The first of $100 computers have rolled off their production line and between three and five million of the laptops will be distributed to children in six developing countries next year, said Professor Nicholas Negroponte atITU Telecom World yesterday.
Negroponte, chairman of the non-profit 'One Laptop per Child' project, spoke of his plans to increase the number of laptops to as many as 150 million by 2008, with more countries 'in the queue' to receive them.

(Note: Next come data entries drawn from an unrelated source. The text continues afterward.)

-- ==== Sys2Proof/Certificates/Slice0/Obligations.lean ====
section
/-! DEFINITION. The statements for the provers. -/

open Sys2Proof Sys2Proof.Machine

/-- For every state, lane and measured speed index, SPEED_WINDOW_END answers a next state: SPEED_NOW holds the window's
value, SPEED_MAX the largest of the last 64 windows, and CAP is floor(24 800 000 / SPEED_MAX) wherever that is a
number that fits CAP's 16 bits. (R17, R18). -/
def Obligations.SpeedWindowGivesSpeedAndCapacity : Prop :=
  ∀ (s : State) (t : Nat) (l : Lane) (speed : BitVec 16),
    let recent := (speed :: (s.lane l).speeds).take 64
    let mx := (recent.map (·.toNat)).foldl max 0
    ∃ s', exec (.speedWindowEnd t l speed) s = .next s' ∧ (s'.lane l).speeds = recent ∧
      s'.rd Rg.CORR_LANE_SPEED.SPEED_NOW l.val = speed.toNat ∧ s'.rd Rg.CORR_LANE_SPEED.SPEED_MAX l.val = mx ∧
      (0 < mx → 24800000 / mx < 65536 → s'.rd Rg.CORR_LANE_CAP.CAP l.val = 24800000 / mx)

/-- After SPEED_WINDOW_END, with D = LOAD - CAP, U the summed cost of the lane's unprotected ports and P that of its
protected ports: with D at most 0 nothing is shed and every accumulator of the lane is cleared; with 0 < D at most U,
SHED_U = min(255, ceil(256 D / U)), SHED_P = 0 and SHED_ALL = 0; with D > U, SHED_ALL = 1, SHED_U = 255 and SHED_P =
min(255, ceil(256 (D - U) / P)). (R30, R31). -/
def Obligations.ShedFractionsFollowTheDeficit : Prop :=
  ∀ (s : State) (t : Nat) (l : Lane) (speed : BitVec 16), ∃ s', exec (.speedWindowEnd t l speed) s = .next s' ∧
    let load := s.rd Rg.CORR_LANE_LOAD.LOAD l.val
    let cap := s'.rd Rg.CORR_LANE_CAP.CAP l.val
    let prot := fun (p : Port) => (s.rd Rg.CORR_LANE_SHED.PROTECT l.val).testBit (p.val % 4)
    let cost := fun (p : Port) => s.rd Rg.SP_RATE.COST p.val
    let u := (((portsOf l).filter fun p => !prot p).map cost).sum
    let pr := (((portsOf l).filter fun p => prot p).map cost).sum
    let shows := fun su sp all => s'.rd Rg.CORR_LANE_SHED.SHED_U l.val = su ∧ s'.rd Rg.CORR_LANE_SHED.SHED_P l.val = sp ∧
      s'.rd Rg.CORR_LANE_SHED.SHED_ALL l.val = all
    if load ≤ cap then shows 0 0 0 ∧ ∀ p ∈ portsOf l, (s'.port p).cap.shedAcc = 0
    else if load - cap ≤ u then shows (min 255 ((256 * (load - cap) + u - 1) / u)) 0 0
    else shows 255 (min 255 ((256 * (load - cap - u) + pr - 1) / pr)) 1

/-- On a port whose frames are watched (TRAIN, TABLES, STREAM or CALIBRATE), FRAME_START with no frame in progress answers
a next state in which, unless the port has left those states, a frame that began at that instant and holds no line is
in progress. FRAME_END and FV_STUCK answer a next state with no frame in progress; after FV_STUCK the port ignores
lines until FV is inactive, after FRAME_END it does not. On a port whose frames are watched, LINE_START answers a next
state in which a line is in progress that holds exactly the whole words of the transfers that came with it, and of a
word in part its transfers; a word is two transfers of 8 bits, or four of 4 bits, most significant part first.
LINE_END answers one in which no line is in progress. (02_sensor_ports.md, Frames and lines, 02_sensor_ports.md,
Length, rate and timing checks, 02_sensor_ports.md, Bus words, 02_sensor_ports.md, Lane arbitration and the input
FIFO). -/
def Obligations.CaptureTakesFramesAndLines : Prop :=
  (∀ (s : State) (t : Nat) (p : Port), s.counting p = true →
    ((s.port p).cap.fr = none → ∃ s', exec (.frameStart t p) s = .next s' ∧ s'.now = max s.now t ∧
      (s'.counting p = true → ∃ f, (s'.port p).cap.fr = some f ∧ f.start = max s.now t ∧ f.lines = 0)) ∧
    (∀ e, ∃ s', exec (.frameEnd t p e) s = .next s' ∧ (s'.port p).cap.fr = none ∧ (s'.port p).cap.fvStuck = false) ∧
    (∀ f, (s.port p).cap.fr = some f → ∃ s', exec (.fvStuck t p) s = .next s' ∧
      (s'.port p).cap.fr = none ∧ (s'.port p).cap.fvStuck = true)) ∧
  (∀ (s : State) (t : Nat) (p : Port) (bs : List Byte), s.counting p = true →
    (let bus8 := s.bit Rg.SP_CFG.BUS8 p.val
      ∃ s' l, exec (.lineStart t p bs) s = .next s' ∧ (s'.port p).cap.line = some l ∧ l.words = busWords bus8 bs ∧
        l.part = bs.drop (transfersPerWord bus8 * (bs.length / transfersPerWord bus8))) ∧
    (∃ s', exec (.lineEnd t p bs) s = .next s' ∧ (s'.port p).cap.line = none))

Negroponte said the'One Laptop per Child' scheme - which is supported by corporates such as AMD and News Corporation - was 'not a laptop project, but an education project.'
'The moral purpose of the project is really to look at education as the tool for eliminating poverty or creating peace, and bringing opportunity to people in a different way,' he said. 'Whatever big problem you or your country has on its mind [will] be solved in part by education, in no part without education and in some cases just with education.'
One of the key principles, he said, was for the children to use the computers to educate themselves. 'Up until the age of six children teach themselves to walk and talk, but after that people assume that education means having a teacher,' said Negroponte.
The bright green hand-cranked computers use less than 2 watts of electricity to function and use a Linux platform, although Microsoft is also developing a plug-in. Using a meshed network, full connectivity for each user would average around $30 per year.
Professor Negroponte said the desktop display was not a traditional office display, but a configuration of icons representing its different functions.